Placing his hands on the table, Moses lowered himself towards his chair, missed by six inches and sat down rather heavily on the floor. He peered at Mary through a blur of condiments. ‘Mary,' he said, ‘I think I'm a bit drunk.'

‘You took for ever,' she laughed. ‘What happened?'

‘Been in different worlds. Talked to,' and he hauled himself up on to his chair, ‘very nice operator.'

‘Did you get through?'

‘Through?'

‘Your call, Moses. To your ladyfriend.'

‘No, not really. Nobody there.'

‘I'm going to try Alan one more time.'

While Mary was away, Moses tried to establish an upright position for himself, using, as reference points, the blue china cabbage on the mantelpiece, the distant figure of Red Blouse (a suggestive fleck of whipped cream just to one side of her lips – Blue Blazer gazing, sighing, fantasising), and a picture of a white horse cantering through peppermint surf, but every time he focused on something it multiplied, had twins, triplets, quadruplets, who began to run away as soon as they were born. He couldn't keep up. He had lost this one. The entire room suddenly took off on a victory lap.

A rush of blackness, but it was only Mary sitting down.

‘Any luck?' he said.

She shook her head.

He thought he saw traces of abandonment on her face. Smooth damp places. Sand abandoned by an outgoing tide. Some kind of ebbing.

‘You all right?' he asked.

She downed her brandy. ‘I'm going upstairs.'

He stayed at the table for a moment, then moved off jerkily in Mary's wake, as if attached to her by a long and invisible rope that had only tightened, taken effect, when she was twenty feet away. Umbilical, she would've called it. He fetched up at her side in an upright heap. Eyes vacant with alcohol. One arm held away from his body like a wing. For balance. Staring at the carpet, he wondered why anyone in their right mind would take vomit as a design motif. If he was sick, he thought, and he was sick carefully enough, maybe he could fit his sick into one of those obscene recurring patterns and nobody would ever notice.

‘You go on,' he said. ‘Just got to ask something.'

He found their waitress in the lobby. She stood below him gazing upwards. She was very small. Tiny balls of light (reflections of the electric chandelier above) rolled about on the lenses of her glasses. He wanted to take her head in his two hands and tilt it until the silver balls stopped on the two black centres of her eyes. Instead he asked her for a local telephone directory. She produced one from behind the reception desk.

‘And two more brandies, please,' he said.

She rolled the silver balls that were her eyes and moved off down the corridor.

He thumbed through the directory until he reached H. The same old routine, with one crucial difference: this time there had to be a Highness – Highness G, 14 Caution Lane, New Egypt. He read the names out loud to himself – ‘Hardware, Haseldine, Havana, Head – ' he skipped a couple of pages – ‘Hick, Higgins, Hilton – ' He must've missed it. He began again. Using his finger because the names were jumping. But no. No Highness. He straightened up, wrapped his hand round the lower half of his face. It could only mean one thing. His father didn't have a phone.
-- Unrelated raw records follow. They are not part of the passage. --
/-! ### The encoder -/

/-- The bytes of an instruction in address order (R80, R88, R89). -/
def encode (i : Instr) : List Byte :=
  match i with
  | .nop => [0x00#8]
  | .ld_BC_n16 n => [0x01#8, loByte n, hiByte n]
  | .ld_mBC_A => [0x02#8]
  | .inc_BC => [0x03#8]
  | .inc_B => [0x04#8]
  | .dec_B => [0x05#8]
  | .ld_B_n8 n => [0x06#8, n]
  | .rlca => [0x07#8]
  | .ld_ma16_SP n => [0x08#8, loByte n, hiByte n]
  | .add_HL_BC => [0x09#8]
  | .ld_A_mBC => [0x0A#8]
  | .dec_BC => [0x0B#8]
  | .inc_C => [0x0C#8]
  | .dec_C => [0x0D#8]
  | .ld_C_n8 n => [0x0E#8, n]
  | .rrca => [0x0F#8]
  | .stop n => [0x10#8, n]
  | .ld_DE_n16 n => [0x11#8, loByte n, hiByte n]
  | .ld_mDE_A => [0x12#8]
  | .inc_DE => [0x13#8]
  | .inc_D => [0x14#8]
  | .dec_D => [0x15#8]
  | .ld_D_n8 n => [0x16#8, n]
  | .rla => [0x17#8]
  | .jr_e8 e => [0x18#8, e]
  | .add_HL_DE => [0x19#8]
  | .ld_A_mDE => [0x1A#8]
  | .dec_DE => [0x1B#8]
  | .inc_E => [0x1C#8]
  | .dec_E => [0x1D#8]
  | .ld_E_n8 n => [0x1E#8, n]
  | .rra => [0x1F#8]
  | .jr_NZ_e8 e => [0x20#8, e]
  | .ld_HL_n16 n => [0x21#8, loByte n, hiByte n]
  | .ld_mHLi_A => [0x22#8]
  | .inc_HL => [0x23#8]
  | .inc_H => [0x24#8]
  | .dec_H => [0x25#8]
  | .ld_H_n8 n => [0x26#8, n]
  | .daa => [0x27#8]
  | .jr_Z_e8 e => [0x28#8, e]
  | .add_HL_HL => [0x29#8]
  | .ld_A_mHLi => [0x2A#8]
  | .dec_HL => [0x2B#8]
  | .inc_L => [0x2C#8]
  | .dec_L => [0x2D#8]
  | .ld_L_n8 n => [0x2E#8, n]
  | .cpl => [0x2F#8]
  | .jr_NC_e8 e => [0x30#8, e]
  | .ld_SP_n16 n => [0x31#8, loByte n, hiByte n]
  | .ld_mHLd_A => [0x32#8]
  | .inc_SP => [0x33#8]
  | .inc_mHL => [0x34#8]
  | .dec_mHL => [0x35#8]
  | .ld_mHL_n8 n => [0x36#8, n]
  | .scf => [0x37#8]
  | .jr_C_e8 e => [0x38#8, e]
  | .add_HL_SP => [0x39#8]
  | .ld_A_mHLd => [0x3A#8]
  | .dec_SP => [0x3B#8]
  | .inc_A => [0x3C#8]
  | .dec_A => [0x3D#8]
  | .ld_A_n8 n => [0x3E#8, n]
  | .ccf => [0x3F#8]
  | .ld_B_B => [0x40#8]
  | .ld_B_C => [0x41#8]
  | .ld_B_D => [0x42#8]
  | .ld_B_E => [0x43#8]
  | .ld_B_H => [0x44#8]
  | .ld_B_L => [0x45#8]
  | .ld_B_mHL => [0x46#8]
  | .ld_B_A => [0x47#8]
  | .ld_C_B => [0x48#8]
  | .ld_C_C => [0x49#8]
  | .ld_C_D => [0x4A#8]
  | .ld_C_E => [0x4B#8]
  | .ld_C_H => [0x4C#8]
  | .ld_C_L => [0x4D#8]
  | .ld_C_mHL => [0x4E#8]
  | .ld_C_A => [0x4F#8]
  | .ld_D_B => [0x50#8]
  | .ld_D_C => [0x51#8]
  | .ld_D_D => [0x52#8]
  | .ld_D_E => [0x53#8]
  | .ld_D_H => [0x54#8]
  | .ld_D_L => [0x55#8]
  | .ld_D_mHL => [0x56#8]
  | .ld_D_A => [0x57#8]
  | .ld_E_B => [0x58#8]
  | .ld_E_C => [0x59#8]
  | .ld_E_D => [0x5A#8]
  | .ld_E_E => [0x5B#8]
  | .ld_E_H => [0x5C#8]
  | .ld_E_L => [0x5D#8]
  | .ld_E_mHL => [0x5E#8]
  | .ld_E_A => [0x5F#8]
  | .ld_H_B => [0x60#8]
  | .ld_H_C => [0x61#8]
  | .ld_H_D => [0x62#8]
  | .ld_H_E => [0x63#8]
  | .ld_H_H => [0x64#8]
  | .ld_H_L => [0x65#8]
  | .ld_H_mHL => [0x66#8]
  | .ld_H_A => [0x67#8]
  | .ld_L_B => [0x68#8]
  | .ld_L_C => [0x69#8]
  | .ld_L_D => [0x6A#8]
  | .ld_L_E => [0x6B#8]
  | .ld_L_H => [0x6C#8]
  | .ld_L_L => [0x6D#8]
  | .ld_L_mHL => [0x6E#8]
  | .ld_L_A => [0x6F#8]
  | .ld_mHL_B => [0x70#8]
  | .ld_mHL_C => [0x71#8]
  | .ld_mHL_D => [0x72#8]
  | .ld_mHL_E => [0x73#8]
  | .ld_mHL_H => [0x74#8]
  | .ld_mHL_L => [0x75#8]
  | .halt => [0x76#8]
  | .ld_mHL_A => [0x77#8]
  | .ld_A_B => [0x78#8]
  | .ld_A_C => [0x79#8]
  | .ld_A_D => [0x7A#8]
  | .ld_A_E => [0x7B#8]
  | .ld_A_H => [0x7C#8]
  | .ld_A_L => [0x7D#8]
  | .ld_A_mHL => [0x7E#8]
  | .ld_A_A => [0x7F#8]
  | .add_A_B => [0x80#8]
  | .add_A_C => [0x81#8]
  | .add_A_D => [0x82#8]
  | .add_A_E => [0x83#8]
  | .add_A_H => [0x84#8]
  | .add_A_L => [0x85#8]
  | .add_A_mHL => [0x86#8]
  | .add_A_A => [0x87#8]
  | .adc_A_B => [0x88#8]
  | .adc_A_C => [0x89#8]
  | .adc_A_D => [0x8A#8]
  | .adc_A_E => [0x8B#8]
  | .adc_A_H => [0x8C#8]
  | .adc_A_L => [0x8D#8]
  | .adc_A_mHL => [0x8E#8]
  | .adc_A_A => [0x8F#8]
  | .sub_B => [0x90#8]
  | .sub_C => [0x91#8]
  | .sub_D => [0x92#8]
  | .sub_E => [0x93#8]
  | .sub_H => [0x94#8]
  | .sub_L => [0x95#8]
  | .sub_mHL => [0x96#8]
  | .sub_A => [0x97#8]
  | .sbc_A_B => [0x98#8]
  | .sbc_A_C => [0x99#8]
  | .sbc_A_D => [0x9A#8]
  | .sbc_A_E => [0x9B#8]
  | .sbc_A_H => [0x9C#8]
  | .sbc_A_L => [0x9D#8]
  | .sbc_A_mHL => [0x9E#8]
  | .sbc_A_A => [0x9F#8]
  | .and_B => [0xA0#8]
  | .and_C => [0xA1#8]
  | .and_D => [0xA2#8]
  | .and_E => [0xA3#8]
  | .and_H => [0xA4#8]
  | .and_L => [0xA5#8]
  | .and_mHL => [0xA6#8]
  | .and_A => [0xA7#8]
  | .xor_B => [0xA8#8]
  | .xor_C => [0xA9#8]
  | .xor_D => [0xAA#8]
  | .xor_E => [0xAB#8]
  | .xor_H => [0xAC#8]
  | .xor_L => [0xAD#8]
  | .xor_mHL => [0xAE#8]
  | .xor_A => [0xAF#8]
  | .or_B => [0xB0#8]
  | .or_C => [0xB1#8]
  | .or_D => [0xB2#8]
  | .or_E => [0xB3#8]
  | .or_H => [0xB4#8]
  | .or_L => [0xB5#8]
  | .or_mHL => [0xB6#8]
  | .or_A => [0xB7#8]
  | .cp_B => [0xB8#8]
  | .cp_C => [0xB9#8]
  | .cp_D => [0xBA#8]
  | .cp_E => [0xBB#8]
  | .cp_H => [0xBC#8]
  | .cp_L => [0xBD#8]
  | .cp_mHL => [0xBE#8]
  | .cp_A => [0xBF#8]
  | .ret_NZ => [0xC0#8]
  | .pop_BC => [0xC1#8]
  | .jp_NZ_a16 n => [0xC2#8, loByte n, hiByte n]
  | .jp_a16 n => [0xC3#8, loByte n, hiByte n]
  | .call_NZ_a16 n => [0xC4#8, loByte n, hiByte n]
  | .push_BC => [0xC5#8]
  | .add_A_n8 n => [0xC6#8, n]
  | .rst_00 => [0xC7#8]
  | .ret_Z => [0xC8#8]
  | .ret => [0xC9#8]
  | .jp_Z_a16 n => [0xCA#8, loByte n, hiByte n]
  | .prefixCB o => [0xCB#8, o]
  | .call_Z_a16 n => [0xCC#8, loByte n, hiByte n]
  | .call_a16 n => [0xCD#8, loByte n, hiByte n]
  | .adc_A_n8 n => [0xCE#8, n]
  | .rst_08 => [0xCF#8]
  | .ret_NC => [0xD0#8]
  | .pop_DE => [0xD1#8]
  | .jp_NC_a16 n => [0xD2#8, loByte n, hiByte n]
  | .call_NC_a16 n => [0xD4#8, loByte n, hiByte n]
  | .push_DE => [0xD5#8]
  | .sub_n8 n => [0xD6#8, n]
  | .rst_10 => [0xD7#8]
  | .ret_C => [0xD8#8]
  | .reti => [0xD9#8]
  | .jp_C_a16 n => [0xDA#8, loByte n, hiByte n]
  | .call_C_a16 n => [0xDC#8, loByte n, hiByte n]
  | .sbc_A_n8 n => [0xDE#8, n]
  | .rst_18 => [0xDF#8]
  | .ldh_ma8_A n => [0xE0#8, n]
  | .pop_HL => [0xE1#8]
  | .ld_mC_A => [0xE2#8]
  | .push_HL => [0xE5#8]
  | .and_n8 n => [0xE6#8, n]
  | .rst_20 => [0xE7#8]
  | .add_SP_e8 e => [0xE8#8, e]
  | .jp_HL => [0xE9#8]
  | .ld_ma16_A n => [0xEA#8, loByte n, hiByte n]
  | .xor_n8 n => [0xEE#8, n]
  | .rst_28 => [0xEF#8]
  | .ldh_A_ma8 n => [0xF0#8, n]
  | .pop_AF => [0xF1#8]
  | .ld_A_mC => [0xF2#8]
  | .di => [0xF3#8]
  | .push_AF => [0xF5#8]
  | .or_n8 n => [0xF6#8, n]
  | .rst_30 => [0xF7#8]
  | .ld_HL_SP_e8 e => [0xF8#8, e]
  | .ld_SP_HL => [0xF9#8]
  | .ld_A_ma16 n => [0xFA#8, loByte n, hiByte n]
  | .ei => [0xFB#8]
  | .cp_n8 n => [0xFE#8, n]
  | .rst_38 => [0xFF#8]
  | .undefined_D3 => [0xD3#8]
  | .undefined_DB => [0xDB#8]
  | .undefined_DD => [0xDD#8]
  | .undefined_E3 => [0xE3#8]
  | .undefined_E4 => [0xE4#8]
  | .undefined_EB => [0xEB#8]
  | .undefined_EC => [0xEC#8]
  | .undefined_ED => [0xED#8]
  | .undefined_F4 => [0xF4#8]
  | .undefined_FC => [0xFC#8]
  | .undefined_FD => [0xFD#8]
  | .rlc_B => [0xCB#8, 0x00#8]
  | .rlc_C => [0xCB#8, 0x01#8]
  | .rlc_D => [0xCB#8, 0x02#8]
  | .rlc_E => [0xCB#8, 0x03#8]
  | .rlc_H => [0xCB#8, 0x04#8]
  | .rlc_L => [0xCB#8, 0x05#8]
  | .rlc_mHL => [0xCB#8, 0x06#8]
  | .rlc_A => [0xCB#8, 0x07#8]
  | .rrc_B => [0xCB#8, 0x08#8]
  | .rrc_C => [0xCB#8, 0x09#8]
  | .rrc_D => [0xCB#8, 0x0A#8]
  | .rrc_E => [0xCB#8, 0x0B#8]
  | .rrc_H => [0xCB#8, 0x0C#8]
  | .rrc_L => [0xCB#8, 0x0D#8]
  | .rrc_mHL => [0xCB#8, 0x0E#8]
  | .rrc_A => [0xCB#8, 0x0F#8]
  | .rl_B => [0xCB#8, 0x10#8]
  | .rl_C => [0xCB#8, 0x11#8]
  | .rl_D => [0xCB#8, 0x12#8]
  | .rl_E => [0xCB#8, 0x13#8]
  | .rl_H => [0xCB#8, 0x14#8]
  | .rl_L => [0xCB#8, 0x15#8]
  | .rl_mHL => [0xCB#8, 0x16#8]
  | .rl_A => [0xCB#8, 0x17#8]
  | .rr_B => [0xCB#8, 0x18#8]
  | .rr_C => [0xCB#8, 0x19#8]
  | .rr_D => [0xCB#8, 0x1A#8]
  | .rr_E => [0xCB#8, 0x1B#8]
  | .rr_H => [0xCB#8, 0x1C#8]
  | .rr_L => [0xCB#8, 0x1D#8]
  | .rr_mHL => [0xCB#8, 0x1E#8]
  | .rr_A => [0xCB#8, 0x1F#8]
  | .sla_B => [0xCB#8, 0x20#8]
  | .sla_C => [0xCB#8, 0x21#8]
  | .sla_D => [0xCB#8, 0x22#8]
  | .sla_E => [0xCB#8, 0x23#8]
  | .sla_H => [0xCB#8, 0x24#8]
  | .sla_L => [0xCB#8, 0x25#8]
  | .sla_mHL => [0xCB#8, 0x26#8]
  | .sla_A => [0xCB#8, 0x27#8]
  | .sra_B => [0xCB#8, 0x28#8]
  | .sra_C => [0xCB#8, 0x29#8]
  | .sra_D => [0xCB#8, 0x2A#8]
  | .sra_E => [0xCB#8, 0x2B#8]
  | .sra_H => [0xCB#8, 0x2C#8]
  | .sra_L => [0xCB#8, 0x2D#8]
  | .sra_mHL => [0xCB#8, 0x2E#8]
  | .sra_A => [0xCB#8, 0x2F#8]
  | .swap_B => [0xCB#8, 0x30#8]
  | .swap_C => [0xCB#8, 0x31#8]
  | .swap_D => [0xCB#8, 0x32#8]
  | .swap_E => [0xCB#8, 0x33#8]
  | .swap_H => [0xCB#8, 0x34#8]
  | .swap_L => [0xCB#8, 0x35#8]
  | .swap_mHL => [0xCB#8, 0x36#8]
  | .swap_A => [0xCB#8, 0x37#8]
  | .srl_B => [0xCB#8, 0x38#8]
  | .srl_C => [0xCB#8, 0x39#8]
  | .srl_D => [0xCB#8, 0x3A#8]
  | .srl_E => [0xCB#8, 0x3B#8]
  | .srl_H => [0xCB#8, 0x3C#8]
  | .srl_L => [0xCB#8, 0x3D#8]
  | .srl_mHL => [0xCB#8, 0x3E#8]
  | .srl_A => [0xCB#8, 0x3F#8]
  | .bit_0_B => [0xCB#8, 0x40#8]
  | .bit_0_C => [0xCB#8, 0x41#8]
  | .bit_0_D => [0xCB#8, 0x42#8]
  | .bit_0_E => [0xCB#8, 0x43#8]
  | .bit_0_H => [0xCB#8, 0x44#8]
  | .bit_0_L => [0xCB#8, 0x45#8]
  | .bit_0_mHL => [0xCB#8, 0x46#8]
  | .bit_0_A => [0xCB#8, 0x47#8]
  | .bit_1_B => [0xCB#8, 0x48#8]
  | .bit_1_C => [0xCB#8, 0x49#8]
  | .bit_1_D => [0xCB#8, 0x4A#8]
  | .bit_1_E => [0xCB#8, 0x4B#8]
  | .bit_1_H => [0xCB#8, 0x4C#8]
  | .bit_1_L => [0xCB#8, 0x4D#8]
  | .bit_1_mHL => [0xCB#8, 0x4E#8]
  | .bit_1_A => [0xCB#8, 0x4F#8]
  | .bit_2_B => [0xCB#8, 0x50#8]
  | .bit_2_C => [0xCB#8, 0x51#8]
  | .bit_2_D => [0xCB#8, 0x52#8]
  | .bit_2_E => [0xCB#8, 0x53#8]
  | .bit_2_H => [0xCB#8, 0x54#8]
  | .bit_2_L => [0xCB#8, 0x55#8]
  | .bit_2_mHL => [0xCB#8, 0x56#8]
  | .bit_2_A => [0xCB#8, 0x57#8]
  | .bit_3_B => [0xCB#8, 0x58#8]
  | .bit_3_C => [0xCB#8, 0x59#8]
  | .bit_3_D => [0xCB#8, 0x5A#8]
  | .bit_3_E => [0xCB#8, 0x5B#8]
  | .bit_3_H => [0xCB#8, 0x5C#8]
  | .bit_3_L => [0xCB#8, 0x5D#8]
  | .bit_3_mHL => [0xCB#8, 0x5E#8]
  | .bit_3_A => [0xCB#8, 0x5F#8]
  | .bit_4_B => [0xCB#8, 0x60#8]
  | .bit_4_C => [0xCB#8, 0x61#8]
  | .bit_4_D => [0xCB#8, 0x62#8]
  | .bit_4_E => [0xCB#8, 0x63#8]
  | .bit_4_H => [0xCB#8, 0x64#8]
  | .bit_4_L => [0xCB#8, 0x65#8]
  | .bit_4_mHL => [0xCB#8, 0x66#8]
  | .bit_4_A => [0xCB#8, 0x67#8]
  | .bit_5_B => [0xCB#8, 0x68#8]
  | .bit_5_C => [0xCB#8, 0x69#8]
  | .bit_5_D => [0xCB#8, 0x6A#8]
  | .bit_5_E => [0xCB#8, 0x6B#8]
  | .bit_5_H => [0xCB#8, 0x6C#8]
  | .bit_5_L => [0xCB#8, 0x6D#8]
  | .bit_5_mHL => [0xCB#8, 0x6E#8]
  | .bit_5_A => [0xCB#8, 0x6F#8]
  | .bit_6_B => [0xCB#8, 0x70#8]
  | .bit_6_C => [0xCB#8, 0x71#8]
  | .bit_6_D => [0xCB#8, 0x72#8]
  | .bit_6_E => [0xCB#8, 0x73#8]
  | .bit_6_H => [0xCB#8, 0x74#8]
  | .bit_6_L => [0xCB#8, 0x75#8]
  | .bit_6_mHL => [0xCB#8, 0x76#8]
  | .bit_6_A => [0xCB#8, 0x77#8]
  | .bit_7_B => [0xCB#8, 0x78#8]
  | .bit_7_C => [0xCB#8, 0x79#8]
  | .bit_7_D => [0xCB#8, 0x7A#8]
  | .bit_7_E => [0xCB#8, 0x7B#8]
  | .bit_7_H => [0xCB#8, 0x7C#8]
  | .bit_7_L => [0xCB#8, 0x7D#8]
  | .bit_7_mHL => [0xCB#8, 0x7E#8]
  | .bit_7_A => [0xCB#8, 0x7F#8]
  | .res_0_B => [0xCB#8, 0x80#8]
  | .res_0_C => [0xCB#8, 0x81#8]
  | .res_0_D => [0xCB#8, 0x82#8]
  | .res_0_E => [0xCB#8, 0x83#8]
  | .res_0_H => [0xCB#8, 0x84#8]
  | .res_0_L => [0xCB#8, 0x85#8]
  | .res_0_mHL => [0xCB#8, 0x86#8]
  | .res_0_A => [0xCB#8, 0x87#8]
  | .res_1_B => [0xCB#8, 0x88#8]
  | .res_1_C => [0xCB#8, 0x89#8]
  | .res_1_D => [0xCB#8, 0x8A#8]
  | .res_1_E => [0xCB#8, 0x8B#8]
  | .res_1_H => [0xCB#8, 0x8C#8]
  | .res_1_L => [0xCB#8, 0x8D#8]
  | .res_1_mHL => [0xCB#8, 0x8E#8]
  | .res_1_A => [0xCB#8, 0x8F#8]
  | .res_2_B => [0xCB#8, 0x90#8]
  | .res_2_C => [0xCB#8, 0x91#8]
  | .res_2_D => [0xCB#8, 0x92#8]
  | .res_2_E => [0xCB#8, 0x93#8]
  | .res_2_H => [0xCB#8, 0x94#8]
  | .res_2_L => [0xCB#8, 0x95#8]
  | .res_2_mHL => [0xCB#8, 0x96#8]
  | .res_2_A => [0xCB#8, 0x97#8]
  | .res_3_B => [0xCB#8, 0x98#8]
  | .res_3_C => [0xCB#8, 0x99#8]
  | .res_3_D => [0xCB#8, 0x9A#8]
  | .res_3_E => [0xCB#8, 0x9B#8]
  | .res_3_H => [0xCB#8, 0x9C#8]
  | .res_3_L => [0xCB#8, 0x9D#8]
  | .res_3_mHL => [0xCB#8, 0x9E#8]
  | .res_3_A => [0xCB#8, 0x9F#8]
  | .res_4_B => [0xCB#8, 0xA0#8]
  | .res_4_C => [0xCB#8, 0xA1#8]
  | .res_4_D => [0xCB#8, 0xA2#8]
  | .res_4_E => [0xCB#8, 0xA3#8]
  | .res_4_H => [0xCB#8, 0xA4#8]
  | .res_4_L => [0xCB#8, 0xA5#8]
  | .res_4_mHL => [0xCB#8, 0xA6#8]
  | .res_4_A => [0xCB#8, 0xA7#8]
  | .res_5_B => [0xCB#8, 0xA8#8]
  | .res_5_C => [0xCB#8, 0xA9#8]
  | .res_5_D => [0xCB#8, 0xAA#8]
  | .res_5_E => [0xCB#8, 0xAB#8]
  | .res_5_H => [0xCB#8, 0xAC#8]
  | .res_5_L => [0xCB#8, 0xAD#8]
  | .res_5_mHL => [0xCB#8, 0xAE#8]
  | .res_5_A => [0xCB#8, 0xAF#8]
  | .res_6_B => [0xCB#8, 0xB0#8]
  | .res_6_C => [0xCB#8, 0xB1#8]
  | .res_6_D => [0xCB#8, 0xB2#8]
  | .res_6_E => [0xCB#8, 0xB3#8]
  | .res_6_H => [0xCB#8, 0xB4#8]
  | .res_6_L => [0xCB#8, 0xB5#8]
  | .res_6_mHL => [0xCB#8, 0xB6#8]
  | .res_6_A => [0xCB#8, 0xB7#8]
  | .res_7_B => [0xCB#8, 0xB8#8]
  | .res_7_C => [0xCB#8, 0xB9#8]
  | .res_7_D => [0xCB#8, 0xBA#8]
  | .res_7_E => [0xCB#8, 0xBB#8]
  | .res_7_H => [0xCB#8, 0xBC#8]
  | .res_7_L => [0xCB#8, 0xBD#8]
  | .res_7_mHL => [0xCB#8, 0xBE#8]
  | .res_7_A => [0xCB#8, 0xBF#8]
  | .set_0_B => [0xCB#8, 0xC0#8]
  | .set_0_C => [0xCB#8, 0xC1#8]
  | .set_0_D => [0xCB#8, 0xC2#8]
  | .set_0_E => [0xCB#8, 0xC3#8]
  | .set_0_H => [0xCB#8, 0xC4#8]
  | .set_0_L => [0xCB#8, 0xC5#8]
  | .set_0_mHL => [0xCB#8, 0xC6#8]
  | .set_0_A => [0xCB#8, 0xC7#8]
  | .set_1_B => [0xCB#8, 0xC8#8]
  | .set_1_C => [0xCB#8, 0xC9#8]
  | .set_1_D => [0xCB#8, 0xCA#8]
  | .set_1_E => [0xCB#8, 0xCB#8]
  | .set_1_H => [0xCB#8, 0xCC#8]
  | .set_1_L => [0xCB#8, 0xCD#8]
  | .set_1_mHL => [0xCB#8, 0xCE#8]
  | .set_1_A => [0xCB#8, 0xCF#8]
  | .set_2_B => [0xCB#8, 0xD0#8]
  | .set_2_C => [0xCB#8, 0xD1#8]
  | .set_2_D => [0xCB#8, 0xD2#8]
  | .set_2_E => [0xCB#8, 0xD3#8]
  | .set_2_H => [0xCB#8, 0xD4#8]
  | .set_2_L => [0xCB#8, 0xD5#8]
  | .set_2_mHL => [0xCB#8, 0xD6#8]
  | .set_2_A => [0xCB#8, 0xD7#8]
  | .set_3_B => [0xCB#8, 0xD8#8]
  | .set_3_C => [0xCB#8, 0xD9#8]
  | .set_3_D => [0xCB#8, 0xDA#8]
  | .set_3_E => [0xCB#8, 0xDB#8]
  | .set_3_H => [0xCB#8, 0xDC#8]
  | .set_3_L => [0xCB#8, 0xDD#8]
  | .set_3_mHL => [0xCB#8, 0xDE#8]
  | .set_3_A => [0xCB#8, 0xDF#8]
  | .set_4_B => [0xCB#8, 0xE0#8]
  | .set_4_C => [0xCB#8, 0xE1#8]
  | .set_4_D => [0xCB#8, 0xE2#8]
  | .set_4_E => [0xCB#8, 0xE3#8]
  | .set_4_H => [0xCB#8, 0xE4#8]
  | .set_4_L => [0xCB#8, 0xE5#8]
  | .set_4_mHL => [0xCB#8, 0xE6#8]
  | .set_4_A => [0xCB#8, 0xE7#8]
  | .set_5_B => [0xCB#8, 0xE8#8]
  | .set_5_C => [0xCB#8, 0xE9#8]
  | .set_5_D => [0xCB#8, 0xEA#8]
  | .set_5_E => [0xCB#8, 0xEB#8]
  | .set_5_H => [0xCB#8, 0xEC#8]
  | .set_5_L => [0xCB#8, 0xED#8]
  | .set_5_mHL => [0xCB#8, 0xEE#8]
  | .set_5_A => [0xCB#8, 0xEF#8]
  | .set_6_B => [0xCB#8, 0xF0#8]
  | .set_6_C => [0xCB#8, 0xF1#8]
  | .set_6_D => [0xCB#8, 0xF2#8]
  | .set_6_E => [0xCB#8, 0xF3#8]
  | .set_6_H => [0xCB#8, 0xF4#8]
  | .set_6_L => [0xCB#8, 0xF5#8]
  | .set_6_mHL => [0xCB#8, 0xF6#8]
  | .set_6_A => [0xCB#8, 0xF7#8]
  | .set_7_B => [0xCB#8, 0xF8#8]
  | .set_7_C => [0xCB#8, 0xF9#8]
  | .set_7_D => [0xCB#8, 0xFA#8]
  | .set_7_E => [0xCB#8, 0xFB#8]
  | .set_7_H => [0xCB#8, 0xFC#8]
  | .set_7_L => [0xCB#8, 0xFD#8]
  | .set_7_mHL => [0xCB#8, 0xFE#8]
  | .set_7_A => [0xCB#8, 0xFF#8]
On a whim, he looked up Peach. There were three Peaches, but none of them were Chief Inspectors. None of them lived in New Egypt either. Curious. Unless Peach was ex-directory, of course. He nodded to himself. Peach was cunning on two legs. Peach would be ex-directory.

The waitress returned with the brandies. ‘Did you find what you were looking for?'

He shook his head. He had wanted to ask his father an urgent question. He had wanted to know how Peach could possibly have discovered his identity. But now he had no way of reaching his father, not without returning to the village, and he wasn't sure he wanted to risk that. Now he would never know. He began to walk towards the stairs.

‘Sir?' the waitress called out. ‘Your brandies.'

*

Wallpaper like warfare. Salvoes of red roses exploding round his ears. Two brandies balanced in one hand, he ran up the corridor and burst into the wrong room. Red Blouse had changed into Pink Slip. Blue Blazer was no longer Blue Blazer; Blue Blazer hung over the back of a chair.